(Provided material):
· · ·
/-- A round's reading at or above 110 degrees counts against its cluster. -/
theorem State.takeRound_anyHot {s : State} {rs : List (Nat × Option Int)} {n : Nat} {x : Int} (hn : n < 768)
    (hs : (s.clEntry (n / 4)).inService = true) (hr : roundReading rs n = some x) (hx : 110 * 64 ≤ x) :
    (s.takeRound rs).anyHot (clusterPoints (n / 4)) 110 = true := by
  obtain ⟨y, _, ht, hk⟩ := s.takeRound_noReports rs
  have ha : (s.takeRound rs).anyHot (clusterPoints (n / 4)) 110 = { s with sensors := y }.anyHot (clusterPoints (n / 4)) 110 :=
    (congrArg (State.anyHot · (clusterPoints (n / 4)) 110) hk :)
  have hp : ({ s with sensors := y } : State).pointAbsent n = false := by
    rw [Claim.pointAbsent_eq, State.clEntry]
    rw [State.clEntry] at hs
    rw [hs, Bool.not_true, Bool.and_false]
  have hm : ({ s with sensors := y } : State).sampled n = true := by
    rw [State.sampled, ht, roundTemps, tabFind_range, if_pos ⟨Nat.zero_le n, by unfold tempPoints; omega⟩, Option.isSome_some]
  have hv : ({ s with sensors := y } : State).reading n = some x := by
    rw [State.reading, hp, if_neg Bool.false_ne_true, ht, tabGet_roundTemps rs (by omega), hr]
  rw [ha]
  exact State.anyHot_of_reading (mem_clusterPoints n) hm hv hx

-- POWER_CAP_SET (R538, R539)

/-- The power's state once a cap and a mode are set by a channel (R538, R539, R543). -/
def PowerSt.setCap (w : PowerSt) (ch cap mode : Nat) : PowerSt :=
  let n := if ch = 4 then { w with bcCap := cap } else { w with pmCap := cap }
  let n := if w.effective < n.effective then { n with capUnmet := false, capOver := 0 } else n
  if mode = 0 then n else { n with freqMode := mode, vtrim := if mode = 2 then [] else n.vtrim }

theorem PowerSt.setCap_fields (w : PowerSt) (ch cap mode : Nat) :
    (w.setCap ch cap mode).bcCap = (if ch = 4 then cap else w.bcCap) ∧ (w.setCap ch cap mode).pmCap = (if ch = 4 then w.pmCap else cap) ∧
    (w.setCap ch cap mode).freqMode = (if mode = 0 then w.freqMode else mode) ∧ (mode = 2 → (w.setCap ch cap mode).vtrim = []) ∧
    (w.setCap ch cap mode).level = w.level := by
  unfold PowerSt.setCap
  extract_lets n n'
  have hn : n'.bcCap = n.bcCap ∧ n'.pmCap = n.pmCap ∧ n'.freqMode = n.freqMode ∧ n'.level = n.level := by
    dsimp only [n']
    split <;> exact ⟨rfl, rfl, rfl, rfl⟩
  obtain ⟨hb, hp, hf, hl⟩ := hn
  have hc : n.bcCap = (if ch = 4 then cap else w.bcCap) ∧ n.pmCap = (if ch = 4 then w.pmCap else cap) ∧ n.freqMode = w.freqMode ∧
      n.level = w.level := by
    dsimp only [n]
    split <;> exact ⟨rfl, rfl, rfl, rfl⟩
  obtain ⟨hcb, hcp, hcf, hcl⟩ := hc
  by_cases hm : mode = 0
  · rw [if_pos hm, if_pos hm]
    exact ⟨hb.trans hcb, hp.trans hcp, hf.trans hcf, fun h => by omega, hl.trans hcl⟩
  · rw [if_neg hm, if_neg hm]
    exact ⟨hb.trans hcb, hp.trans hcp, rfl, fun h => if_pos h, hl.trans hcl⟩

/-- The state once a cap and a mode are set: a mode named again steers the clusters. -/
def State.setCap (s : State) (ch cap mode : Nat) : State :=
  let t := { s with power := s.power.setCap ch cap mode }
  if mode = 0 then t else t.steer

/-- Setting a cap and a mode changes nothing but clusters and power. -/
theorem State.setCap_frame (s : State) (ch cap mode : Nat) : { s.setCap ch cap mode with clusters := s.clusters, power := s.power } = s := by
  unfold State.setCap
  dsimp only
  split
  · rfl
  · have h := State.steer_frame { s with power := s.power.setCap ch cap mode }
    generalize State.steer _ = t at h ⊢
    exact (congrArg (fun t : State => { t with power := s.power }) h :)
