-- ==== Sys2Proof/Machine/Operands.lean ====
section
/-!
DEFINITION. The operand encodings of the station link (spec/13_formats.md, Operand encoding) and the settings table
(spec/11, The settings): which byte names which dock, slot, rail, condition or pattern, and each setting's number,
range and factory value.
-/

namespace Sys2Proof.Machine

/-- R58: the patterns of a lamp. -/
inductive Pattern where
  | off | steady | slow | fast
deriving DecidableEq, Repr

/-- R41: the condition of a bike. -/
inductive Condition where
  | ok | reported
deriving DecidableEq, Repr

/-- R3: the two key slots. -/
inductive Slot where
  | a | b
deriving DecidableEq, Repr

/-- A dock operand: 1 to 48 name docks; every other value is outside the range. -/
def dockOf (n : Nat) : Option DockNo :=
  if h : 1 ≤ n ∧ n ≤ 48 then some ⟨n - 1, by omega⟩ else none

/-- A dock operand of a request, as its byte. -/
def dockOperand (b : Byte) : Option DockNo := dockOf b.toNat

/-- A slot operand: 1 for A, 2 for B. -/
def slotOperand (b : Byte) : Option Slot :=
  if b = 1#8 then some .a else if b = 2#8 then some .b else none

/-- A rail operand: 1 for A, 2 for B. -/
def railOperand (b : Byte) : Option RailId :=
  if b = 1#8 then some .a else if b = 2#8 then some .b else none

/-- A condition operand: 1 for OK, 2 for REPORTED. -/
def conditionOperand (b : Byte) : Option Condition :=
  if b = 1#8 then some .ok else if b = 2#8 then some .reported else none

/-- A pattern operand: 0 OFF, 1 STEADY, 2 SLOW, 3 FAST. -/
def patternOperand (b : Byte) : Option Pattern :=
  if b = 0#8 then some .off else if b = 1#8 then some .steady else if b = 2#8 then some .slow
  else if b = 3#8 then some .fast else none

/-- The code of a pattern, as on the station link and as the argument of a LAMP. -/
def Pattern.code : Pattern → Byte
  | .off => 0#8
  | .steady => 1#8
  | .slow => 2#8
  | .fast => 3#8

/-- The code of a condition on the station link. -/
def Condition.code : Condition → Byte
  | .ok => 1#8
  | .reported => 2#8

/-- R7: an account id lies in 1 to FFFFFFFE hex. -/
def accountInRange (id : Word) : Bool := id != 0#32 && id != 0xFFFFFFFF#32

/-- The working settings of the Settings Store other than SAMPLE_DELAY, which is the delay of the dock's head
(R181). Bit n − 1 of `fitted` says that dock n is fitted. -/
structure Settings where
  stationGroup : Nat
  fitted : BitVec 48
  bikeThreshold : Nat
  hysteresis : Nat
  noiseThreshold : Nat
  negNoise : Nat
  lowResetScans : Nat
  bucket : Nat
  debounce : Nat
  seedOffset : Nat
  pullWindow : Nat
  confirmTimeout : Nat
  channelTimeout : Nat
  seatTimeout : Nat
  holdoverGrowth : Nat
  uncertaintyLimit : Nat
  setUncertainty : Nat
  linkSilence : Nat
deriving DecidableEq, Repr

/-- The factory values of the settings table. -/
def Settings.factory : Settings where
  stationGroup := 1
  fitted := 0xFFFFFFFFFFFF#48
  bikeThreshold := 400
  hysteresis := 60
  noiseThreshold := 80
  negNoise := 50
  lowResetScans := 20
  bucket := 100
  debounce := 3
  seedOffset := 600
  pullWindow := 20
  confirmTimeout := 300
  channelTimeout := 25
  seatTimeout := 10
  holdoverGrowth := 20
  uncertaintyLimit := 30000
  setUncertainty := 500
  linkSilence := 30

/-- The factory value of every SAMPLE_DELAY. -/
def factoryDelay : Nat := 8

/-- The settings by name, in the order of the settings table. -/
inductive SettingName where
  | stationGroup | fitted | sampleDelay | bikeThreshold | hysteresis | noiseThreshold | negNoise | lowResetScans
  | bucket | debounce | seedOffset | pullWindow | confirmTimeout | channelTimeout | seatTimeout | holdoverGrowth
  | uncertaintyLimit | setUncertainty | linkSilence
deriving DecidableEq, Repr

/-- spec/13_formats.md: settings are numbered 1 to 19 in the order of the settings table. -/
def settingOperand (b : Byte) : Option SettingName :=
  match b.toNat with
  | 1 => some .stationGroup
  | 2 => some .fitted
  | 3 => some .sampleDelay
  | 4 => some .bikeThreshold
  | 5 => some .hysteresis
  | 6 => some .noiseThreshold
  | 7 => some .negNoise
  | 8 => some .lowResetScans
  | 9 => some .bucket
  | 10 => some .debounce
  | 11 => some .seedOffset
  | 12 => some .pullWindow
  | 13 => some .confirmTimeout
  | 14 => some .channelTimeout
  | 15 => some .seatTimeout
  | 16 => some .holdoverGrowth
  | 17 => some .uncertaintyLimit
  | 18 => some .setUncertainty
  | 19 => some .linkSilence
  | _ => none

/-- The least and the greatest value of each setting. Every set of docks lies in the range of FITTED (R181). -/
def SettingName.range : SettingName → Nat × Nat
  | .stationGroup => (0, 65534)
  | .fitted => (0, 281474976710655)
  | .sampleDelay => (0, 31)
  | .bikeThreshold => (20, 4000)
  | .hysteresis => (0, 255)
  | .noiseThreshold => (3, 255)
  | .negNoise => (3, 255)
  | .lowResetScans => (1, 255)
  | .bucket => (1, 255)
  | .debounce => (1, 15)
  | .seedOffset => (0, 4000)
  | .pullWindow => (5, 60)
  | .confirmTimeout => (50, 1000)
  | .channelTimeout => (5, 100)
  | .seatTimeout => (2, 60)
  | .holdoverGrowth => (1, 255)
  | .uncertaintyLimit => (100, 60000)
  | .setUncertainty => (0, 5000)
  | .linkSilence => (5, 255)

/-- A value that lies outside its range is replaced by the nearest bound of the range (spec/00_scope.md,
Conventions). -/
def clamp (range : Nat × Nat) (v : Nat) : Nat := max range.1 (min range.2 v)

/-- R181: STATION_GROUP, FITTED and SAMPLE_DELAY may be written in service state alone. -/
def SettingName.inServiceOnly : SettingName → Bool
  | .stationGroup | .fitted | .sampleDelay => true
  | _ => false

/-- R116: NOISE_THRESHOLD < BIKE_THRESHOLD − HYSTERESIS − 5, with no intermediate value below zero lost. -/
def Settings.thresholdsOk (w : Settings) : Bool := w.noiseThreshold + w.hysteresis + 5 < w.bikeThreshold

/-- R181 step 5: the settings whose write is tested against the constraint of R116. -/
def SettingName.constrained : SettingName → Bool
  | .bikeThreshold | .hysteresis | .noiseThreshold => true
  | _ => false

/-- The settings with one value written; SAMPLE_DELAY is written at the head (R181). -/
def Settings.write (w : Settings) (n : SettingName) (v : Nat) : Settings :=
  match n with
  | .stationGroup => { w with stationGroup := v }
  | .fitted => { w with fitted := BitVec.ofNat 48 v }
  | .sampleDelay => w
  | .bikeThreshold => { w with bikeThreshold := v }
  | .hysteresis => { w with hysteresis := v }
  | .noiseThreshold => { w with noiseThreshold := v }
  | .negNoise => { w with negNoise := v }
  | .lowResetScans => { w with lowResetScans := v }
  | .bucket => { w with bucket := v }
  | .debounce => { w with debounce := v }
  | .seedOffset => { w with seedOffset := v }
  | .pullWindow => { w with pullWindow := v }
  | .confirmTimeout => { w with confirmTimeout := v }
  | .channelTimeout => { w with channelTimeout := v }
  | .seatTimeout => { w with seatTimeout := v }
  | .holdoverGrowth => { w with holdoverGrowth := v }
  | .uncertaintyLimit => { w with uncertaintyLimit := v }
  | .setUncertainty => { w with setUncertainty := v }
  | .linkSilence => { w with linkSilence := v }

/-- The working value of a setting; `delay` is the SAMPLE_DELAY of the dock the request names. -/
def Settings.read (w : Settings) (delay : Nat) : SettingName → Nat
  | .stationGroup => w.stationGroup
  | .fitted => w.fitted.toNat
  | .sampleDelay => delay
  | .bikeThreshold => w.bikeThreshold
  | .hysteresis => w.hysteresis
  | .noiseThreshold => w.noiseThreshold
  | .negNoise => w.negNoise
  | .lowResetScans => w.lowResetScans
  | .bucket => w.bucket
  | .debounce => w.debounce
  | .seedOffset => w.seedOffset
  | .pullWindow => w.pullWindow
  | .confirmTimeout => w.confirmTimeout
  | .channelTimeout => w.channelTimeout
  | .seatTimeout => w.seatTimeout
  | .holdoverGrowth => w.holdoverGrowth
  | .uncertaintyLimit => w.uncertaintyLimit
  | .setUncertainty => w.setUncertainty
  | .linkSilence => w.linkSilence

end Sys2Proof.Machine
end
· · ·
(Task statement): Provide only the number of lines in the records containing the string "unfold".

(Result): 3